当 Yolov5 检测模型和跟踪模型都准备好以后，开始运行代码测试时，我们就从该运行代码 track.py 开始

def detect(opt):
    out, source, yolo_weights, deep_sort_weights, show_vid, save_vid, save_txt, imgsz, evaluate = \
        opt.output, opt.source, opt.yolo_weights, opt.deep_sort_weights, opt.show_vid, opt.save_vid, \
            opt.save_txt, opt.img_size, opt.evaluate
    webcam = source == '0' or source.startswith(
        'rtsp') or source.startswith('http') or source.endswith('.txt')

    # initialize deepsort
    cfg = get_config()
    cfg.merge_from_file(opt.config_deepsort)
    attempt_download(deep_sort_weights, repo='mikel-brostrom/Yolov5_DeepSort_Pytorch')
    # deepsort 运行
    deepsort = DeepSort(cfg.DEEPSORT.REID_CKPT,
                        max_dist=cfg.DEEPSORT.MAX_DIST, min_confidence=cfg.DEEPSORT.MIN_CONFIDENCE,
                        max_iou_distance=cfg.DEEPSORT.MAX_IOU_DISTANCE,
                        max_age=cfg.DEEPSORT.MAX_AGE, n_init=cfg.DEEPSORT.N_INIT, nn_budget=cfg.DEEPSORT.NN_BUDGET,
                        use_cuda=True)

初始化DeepSORT对象，更新部分接收目标检测得到的框的位置，置信度和图片：

# deepsort 跟踪计算
# pass detections to deepsort
outputs = deepsort.update(xywhs.cpu(), confs.cpu(), clss.cpu(), im0)

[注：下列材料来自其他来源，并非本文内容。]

-- ==== Sys2Proof/Certificates/Slice0/Obligations.lean ====
section
/-! DEFINITION. The statements about the machine. In a statement about `exec`, the state is the one R85 leaves after
line 4: its `pc` is the advanced pc, the instruction's address plus 2, and `keys` and `rnd` are the Step's samples. -/

open Sys2Proof Sys2Proof.Machine

/-! ### Encoding -/

/-- Decoding the bytes of any instruction, at every operand value, gives it back with the bytes after it
(30_encoding.md R80 to R83). The places of the fields are decision D7 (log entry 24); that the nibble 5XY_ and 9XY_ ignore is
kept as an operand is the model's (log entry 18). -/
def Obligations.DecodeEncodeRoundTrip : Prop :=
  ∀ (i : Instr) (rest : List Byte), decode (encodeBytes i ++ rest) = .instr i rest

/-- A word that decodes is the word of the instruction it decodes to: no bit is dropped (R82, R83). Log
entries 18 and 24, as above. -/
def Obligations.EncodeDecodeRoundTrip : Prop :=
  ∀ (op : Word) (i : Instr), decodeWord op = some i → encode i = op

/-- The opcode map, row by row (R87): which words select which instruction, with the fields of R82 (decision D7, log entry
24). Rows 7 and 19 take every low nibble (R88, decision D8), which the model keeps as an operand (log entry 18). -/
def Obligations.OpcodeMap : Prop :=
  ∀ op : Word,
    (op &&& 0xFFFF = 0x00E0 → decodeWord op = some .cls) ∧
    (op &&& 0xFFFF = 0x00EE → decodeWord op = some .ret) ∧
    (op &&& 0xF000 = 0x1000 → decodeWord op = some (.jp (op.extractLsb' 0 12))) ∧
    (op &&& 0xF000 = 0x2000 → decodeWord op = some (.call (op.extractLsb' 0 12))) ∧
    (op &&& 0xF000 = 0x3000 → decodeWord op = some (.seImm (op.extractLsb' 8 4) (op.extractLsb' 0 8))) ∧
    (op &&& 0xF000 = 0x4000 → decodeWord op = some (.sneImm (op.extractLsb' 8 4) (op.extractLsb' 0 8))) ∧
    (op &&& 0xF000 = 0x5000 →
      decodeWord op = some (.seReg (op.extractLsb' 8 4) (op.extractLsb' 4 4) (op.extractLsb' 0 4))) ∧
    (op &&& 0xF000 = 0x6000 → decodeWord op = some (.ldImm (op.extractLsb' 8 4) (op.extractLsb' 0 8))) ∧
    (op &&& 0xF000 = 0x7000 → decodeWord op = some (.addImm (op.extractLsb' 8 4) (op.extractLsb' 0 8))) ∧
    (op &&& 0xF00F = 0x8000 → decodeWord op = some (.ldReg (op.extractLsb' 8 4) (op.extractLsb' 4 4))) ∧
    (op &&& 0xF00F = 0x8001 → decodeWord op = some (.or (op.extractLsb' 8 4) (op.extractLsb' 4 4))) ∧
    (op &&& 0xF00F = 0x8002 → decodeWord op = some (.and (op.extractLsb' 8 4) (op.extractLsb' 4 4))) ∧
    (op &&& 0xF00F = 0x8003 → decodeWord op = some (.xor (op.extractLsb' 8 4) (op.extractLsb' 4 4))) ∧
    (op &&& 0xF00F = 0x8004 → decodeWord op = some (.addReg (op.extractLsb' 8 4) (op.extractLsb' 4 4))) ∧
    (op &&& 0xF00F = 0x8005 → decodeWord op = some (.sub (op.extractLsb' 8 4) (op.extractLsb' 4 4))) ∧
    (op &&& 0xF00F = 0x8006 → decodeWord op = some (.shr (op.extractLsb' 8 4) (op.extractLsb' 4 4))) ∧
    (op &&& 0xF00F = 0x8007 → decodeWord op = some (.subn (op.extractLsb' 8 4) (op.extractLsb' 4 4))) ∧
    (op &&& 0xF00F = 0x800E → decodeWord op = some (.shl (op.extractLsb' 8 4) (op.extractLsb' 4 4))) ∧
    (op &&& 0xF000 = 0x9000 →
      decodeWord op = some (.sneReg (op.extractLsb' 8 4) (op.extractLsb' 4 4) (op.extractLsb' 0 4))) ∧
    (op &&& 0xF000 = 0xA000 → decodeWord op = some (.ldI (op.extractLsb' 0 12))) ∧
    (op &&& 0xF000 = 0xB000 → decodeWord op = some (.jpV0 (op.extractLsb' 0 12))) ∧
    (op &&& 0xF000 = 0xC000 → decodeWord op = some (.rnd (op.extractLsb' 8 4) (op.extractLsb' 0 8))) ∧
    (op &&& 0xF000 = 0xD000 →
      decodeWord op = some (.drw (op.extractLsb' 8 4) (op.extractLsb' 4 4) (op.extractLsb' 0 4))) ∧
    (op &&& 0xF0FF = 0xE09E → decodeWord op = some (.skp (op.extractLsb' 8 4))) ∧
    (op &&& 0xF0FF = 0xE0A1 → decodeWord op = some (.sknp (op.extractLsb' 8 4))) ∧
    (op &&& 0xF0FF = 0xF007 → decodeWord op = some (.ldVxDt (op.extractLsb' 8 4))) ∧
    (op &&& 0xF0FF = 0xF00A → decodeWord op = some (.ldVxK (op.extractLsb' 8 4))) ∧
    (op &&& 0xF0FF = 0xF015 → decodeWord op = some (.ldDtVx (op.extractLsb' 8 4))) ∧
    (op &&& 0xF0FF = 0xF018 → decodeWord op = some (.ldStVx (op.extractLsb' 8 4))) ∧
    (op &&& 0xF0FF = 0xF01E → decodeWord op = some (.addI (op.extractLsb' 8 4))) ∧
    (op &&& 0xF0FF = 0xF029 → decodeWord op = some (.ldF (op.extractLsb' 8 4))) ∧
    (op &&& 0xF0FF = 0xF033 → decodeWord op = some (.ldB (op.extractLsb' 8 4))) ∧
    (op &&& 0xF0FF = 0xF055 → decodeWord op = some (.stRegs (op.extractLsb' 8 4))) ∧
    (op &&& 0xF0FF = 0xF065 → decodeWord op = some (.ldRegs (op.extractLsb' 8 4)))

/-- No word is accepted by two rows of the opcode map (R94). -/
def Obligations.OpcodeRowsNeverOverlap : Prop :=
  ∀ op : Word, (opcodeRows.filter (fun r => r.accepts op)).length ≤ 1

/-- The unmatched words are exactly those of R89's table (sub-dispatch keys by decision D8, log entry 24). -/
def Obligations.UnmatchedWordsExactly : Prop :=
  ∀ op : Word, decodeWord op = none ↔
    (op.toNat / 4096 = 0x0 ∧ op.toNat % 4096 ≠ 0x0E0 ∧ op.toNat % 4096 ≠ 0x0EE) ∨
    (op.toNat / 4096 = 0x8 ∧ op.toNat % 16 ∈ [0x8, 0x9, 0xA, 0xB, 0xC, 0xD, 0xF]) ∨
    (op.toNat / 4096 = 0xE ∧ op.toNat % 256 ≠ 0x9E ∧ op.toNat % 256 ≠ 0xA1) ∨
    (op.toNat / 4096 = 0xF ∧ op.toNat % 256 ∉ [0x07, 0x0A, 0x15, 0x18, 0x1E, 0x29, 0x33, 0x55, 0x65])

/-- Words the spec writes out, and what they stand for (examples of R111, R112, R115, R117, R131, R140, R161, R165, R181,
R190, R191; 95_test_vectors.md UM4, UM7, UM8). Fields by decision D7 (log entry 24). That E10E and F175 are unmatched is the dispatch on the whole low byte, decision D8 (log entry 24); that
512F is SE V1, V2 is R88, decision D8 too, its nibble kept by the model (log entry 18). -/
def Obligations.SpecWordsDecode : Prop :=
  decodeWord 0x120C = some (.jp 0x20C) ∧ decodeWord 0x2210 = some (.call 0x210) ∧
  decodeWord 0x512F = some (.seReg 1 2 0xF) ∧ decodeWord 0x6A2F = some (.ldImm 10 0x2F) ∧
  decodeWord 0x8126 = some (.shr 1 2) ∧ decodeWord 0xB300 = some (.jpV0 0x300) ∧
  decodeWord 0xC10F = some (.rnd 1 0x0F) ∧ decodeWord 0xD013 = some (.drw 0 1 3) ∧
  decodeWord 0xE29E = some (.skp 2) ∧ decodeWord 0xF11E = some (.addI 1) ∧ decodeWord 0xF265 = some (.ldRegs 2) ∧
  decodeWord 0x8128 = none ∧ decodeWord 0xE10E = none ∧ decodeWord 0xF175 = none

/-- In groups 5 and 9 the low nibble is ignored (R88, decision D8, log entry 18): every form has the effect of the form with 0. -/
def Obligations.IgnoredNibbleHasNoEffect : Prop :=
  ∀ (op : Word) (m : Nibble) (s : State) (i j : Instr),
    (op.extractLsb' 12 4 = 5#4 ∨ op.extractLsb' 12 4 = 9#4) →
    decodeWord op = some i → decodeWord ((op.extractLsb' 4 12 : BitVec 12) ++ m) = some j → exec i s = exec j s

2. 根据 deepsort 类的 update 函数看

class DeepSort(object):
    def __init__(self, model_path, max_dist=0.2, min_confidence=0.3, max_iou_distance=0.7, max_age=70, n_init=3, nn_budget=100, use_cuda=True):

        # yolo中检测结果置信度阈值，筛选置信度小于0.3的detection
        self.min_confidence = min_confidence

        # 用于提取图片的embedding,返回的是一个batch图片对应的特征
        self.extractor = Extractor(model_path, use_cuda=use_cuda)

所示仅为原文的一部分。